Nadanada, I'm not willing to 'compress' a string in an integer, and restore the string from the integer afterward. What I just want is to help my sorting routines by feeding it with fixed size integer the CPU could handle very easily, not variable length strings... Currently, I'm feeding a custom string tree. All strings are stacked as-is, and I used the HASH value as node's key. Even if they are mostly 'random', strings are inserted 'as-is' from their hash value. It works. I can even search for a particular string, it's hash value is found in the tree. The problem occurs when I'm trying to sort the tree, or at least walk it in a ascendant or descendant way. What I get is hash values from the minus one to the maximum one. But their corresponding string is non-sense, they don't follow the ascending or descending order I'm trying to get. Yeap, I found some pages on Google about hash functions : http://www.partow.net/programming/hashfunctions/ http://www.isthe.com/chongo/tech/comp/fnv/ http://www.cs.rice.edu/~scrosby/hash/ But none helped me in what I was trying to get. I can accept a little level of collision, because I know and control the input.
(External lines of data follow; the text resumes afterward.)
-- ==== Sys2Proof/Certificates/Slice0/Obligations.lean ====
section
/-! DEFINITION. The statements for the provers. -/

open Sys2Proof Sys2Proof.Machine

/-! The queue, time and the whole module. -/

/-- A step with a command at the front of the queue is exec of it with the queue's rest. -/
def Obligations.StepRunsFrontCommand : Prop :=
  ∀ (c : Instr) (rest : List Instr) (s : State), s.pending = c :: rest → step s = exec c { s with pending := rest }

/-- On an empty queue a step is one count of the timestamp (the model's choice, log entry 1): registers alone change
with it, and of these only the counters of waiting (R190, R191, R196, R253, R292, R344). Rests on the model's choices of
log entries 1, 46, 175. -/
def Obligations.IdleStepCountsTimeAndWaiting : Prop :=
  ∀ s : State, s.pending = [] → ∃ t, step s = .next t ∧ t.now = s.now + 1 ∧
    t = { s with now := s.now + 1, regs := t.regs } ∧
    ∀ n i, n ∉ [.TIER_STALL_FLASH, .TIER_STALL_HOT, .TIER_STALL_DIR, .TIER_STALL_QUOTA, .TIER_STALL_HOST,
      .TIER_STALL_SEAM, .SEAM_CREDIT_WAIT, .BASE_HOT_CYC, .PRESS_ROW_WAIT, .PRESS_PEND_FULL] → t.f n i = s.f n i

/-- A command runs exactly when its operands name units, fields and indices the module has; no command is refused (the
fault noSuchUnit is log entry 150). Rests on the model's choices of log entries 2, 150. -/
def Obligations.CommandsRunIffWellFormed : Prop :=
  ∀ (c : Instr) (s : State),
    (c.wellFormed = true → ∃ t, exec c s = .next t) ∧ (c.wellFormed = false → exec c s = .fault .noSuchUnit)

/-- A command takes no time and leaves the queue alone (the model's choice, log entries 2 and 80). The clocks and the
array rail change only in commands of the clocks, of power and of resets. Rests on the model's choices of log entries 2,
80. -/
def Obligations.CommandsKeepQueueTimeAndOtherClocks : Prop :=
  (∀ (c : Instr) (s t : State), exec c s = .next t → t.pending = s.pending ∧ t.now = s.now) ∧
  (∀ (c : Instr) (s t : State), touchesClocks c = false → exec c s = .next t → t.clk = s.clk)

/-- Without power (`PWRGD` low, R386) no command but a pin has an effect. In a module reset (R471) only the pins, the
clock sequencer, the drain, ledger programming and SMBus act. Rests on the model's choices of log entry 137. -/
def Obligations.UnpoweredAndHeldModulesKeepState : Prop :=
  (∀ (c : Instr) (s t : State), s.pwrgd = false → isPin c = false → exec c s = .next t → t = { s with out := [] }) ∧
  (∀ (c : Instr) (s t : State), s.inReset = true → inResetToo c = false → exec c s = .next t → t = { s with out := [] })

/-- The clocks and the array rail of the reset state are within their ranges (R433, R434, R440). Rests on the model's
choices of log entry 151. -/
def Obligations.ResetClocksInRange : Prop := State.reset.clk.Ok ∧ State.reset.clk.atDouble = true ∧ State.reset.clk.pass = 60

/-- Whatever a step does, the dividers stay between nominal and twice nominal, P between 60 and the bound of the voltage
level, and the target between 60 and 120 (R433, R434, R437, R438, R440). Rests on the model's choices of log entries 81,
82. -/
def Obligations.EveryStepKeepsClocksInRange : Prop :=
  ∀ s t : State, s.clk.Ok → step s = .next t → t.clk.Ok

/-! Clocks, pass gate, voltage and power. -/

/-- The source lane is lost while the root is locked to it (R443, R445): HOLDOVER, a ramp of every domain, the loss
counted and flagged, and the port no longer the source. `CLKREF` comes back: only that is noted. Acquisition (R444): it
starts at CLOCK_ACQUIRE when a try is due and at REACQUIRE, and ramps every domain; once the ramp is done the lane is
the reference, the lock ramps back with the port as source, and the ramp's end is RECOVERED. A link peer's CLKSTAT
(R337): its depth is recorded, and a module locked to that link takes one more. Rests on the model's choices of log
entries 83, 84. -/
def Obligations.ClockSourceIsLostAcquiredAndTold : Prop :=
  (∀ s : State, s.up → s.clk.onSource = true →
    ∃ t, exec .sourceLaneLost s = .next t ∧
      t.clk = { s.clk.ramp true s.now with root := .holdover, onLane := false, locked := false } ∧
      t.f .CLK_LOSSES 0 = satAdd (s.f .CLK_LOSSES 0) 1 ∧ t.f .CLK_STATUS_LOST_SEEN 0 = 1 ∧
      t.f .SEAM_STATUS_CLK_SRC s.sourcePort = 0 ∧ t = { s with clk := t.clk, regs := t.regs, out := [] } ∧
      SameRegs s t [(.CLK_LOSSES, 0), (.CLK_STATUS_LOST_SEEN, 0), (.SEAM_STATUS_CLK_SRC, s.sourcePort)]) ∧
  (∀ s : State, s.pwrgd = true → exec .clkrefReturn s = .next { s with clk := { s.clk with refGone := false }, out := [] }) ∧
  (∀ s : State, s.up → s.canAcquire = true → s.boot.acquireDue = true →
    exec .clockAcquire s = .next { s with
        out := [], boot := { s.boot with acquireDue := false },
        clk := { s.clk.ramp true s.now with root := .acquiring, onLane := false, locked := false } }) ∧
  (∀ s : State, s.up → s.canAcquire = true →
    exec .reacquire s = .next { s with
        out := [], boot := { s.boot with acquireDue := false },
        clk := { s.clk.ramp true s.now with root := .acquiring, onLane := false, locked := false } }) ∧
  (∀ s : State, s.up → s.clk.root = .acquiring → s.clk.locked = false → s.clk.onLane = false → s.clk.atDouble = true →
    exec .rampReached s = .next { s with out := [], clk := { s.clk with onLane := true } }) ∧
  (∀ s : State, s.up → s.clk.root = .acquiring → s.clk.onLane = true → s.clk.locked = false →
    ∃ t, exec .rootLocked s = .next t ∧
      t.clk = { s.clk.ramp false s.now with locked := true, depth := natMin 31 (s.f .SEAM_STATUS_PEER_DEPTH s.sourcePort + 1) } ∧
      t.f .CLK_SWITCHES 0 = satAdd (s.f .CLK_SWITCHES 0) 1 ∧ t.f .SEAM_STATUS_CLK_SRC s.sourcePort = 1 ∧
      t = { s with clk := t.clk, regs := t.regs, out := t.out, ports := t.ports } ∧
      ∀ n i, n ≠ .SEAM_TX_MFLITS → (n, i) ∉ [(.CLK_SWITCHES, 0), (.SEAM_STATUS_CLK_SRC, s.sourcePort)] → t.f n i = s.f n i) ∧
  (∀ s : State, s.up → s.clk.root = .acquiring → s.clk.locked = true → s.clk.atNominal = true →
    exec .rampReached s = .next { s with out := [], clk := { s.clk with root := .recovered } }) ∧
  (∀ (s : State) (p d : Nat), s.up → p < 16 → d < 32 → s.portUp p = true →
     ∃ t, exec (.clkstat p d) s = .next t ∧ t.f .SEAM_STATUS_PEER_DEPTH p = d ∧
       t.clk = { s.clk with depth := if s.clk.onSource && p = s.sourcePort then natMin 31 (d + 1) else s.clk.depth } ∧
       t = { s with clk := t.clk, regs := t.regs, out := t.out, ports := t.ports } ∧
       ∀ n i, n ≠ .SEAM_TX_MFLITS → (n, i) ≠ (.SEAM_STATUS_PEER_DEPTH, p) → t.f n i = s.f n i)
And even if I get the same hash match, I can always control the two strings with a good old compare. At least I saved the whole tree walking which was processed in hash integer comparaison. So thanks at least to having helped me to loose focus on the 'hash trick', as this won't evolve in a success. I will try another method to sort out my strings using an integer. Kochise In Code we trust ! -- modified at 3:18 Friday 28th October, 2005

Chris Losinger

Kochise wrote:

But their corresponding string is non-sense, they don't follow the ascending or descending order I'm trying to get.

then just take the first four characters and stuff them into a long: long hash = (str[0] << 24) | (str[1] << 16) | (str[2] << 8) | (str[3]); that will allow you to very quickly compare the first four characters of the strings. you'll get a collission any time the first four characters of the two strings match. Cleek | Image Toolkits | Thumbnail maker

Kochise

I already tried this way, but I have many strings that starts with the same characters. So I'm trying to create a kinda dictionary of the whole strings, and find the good one the most quickly possible through the use of integer. I could have used tries as well, I think I'm going to test this. The following code match "TEST" and "TEST TEST" as being the same string, even if I stuff things of 16 characters. Maybe I'm wrong...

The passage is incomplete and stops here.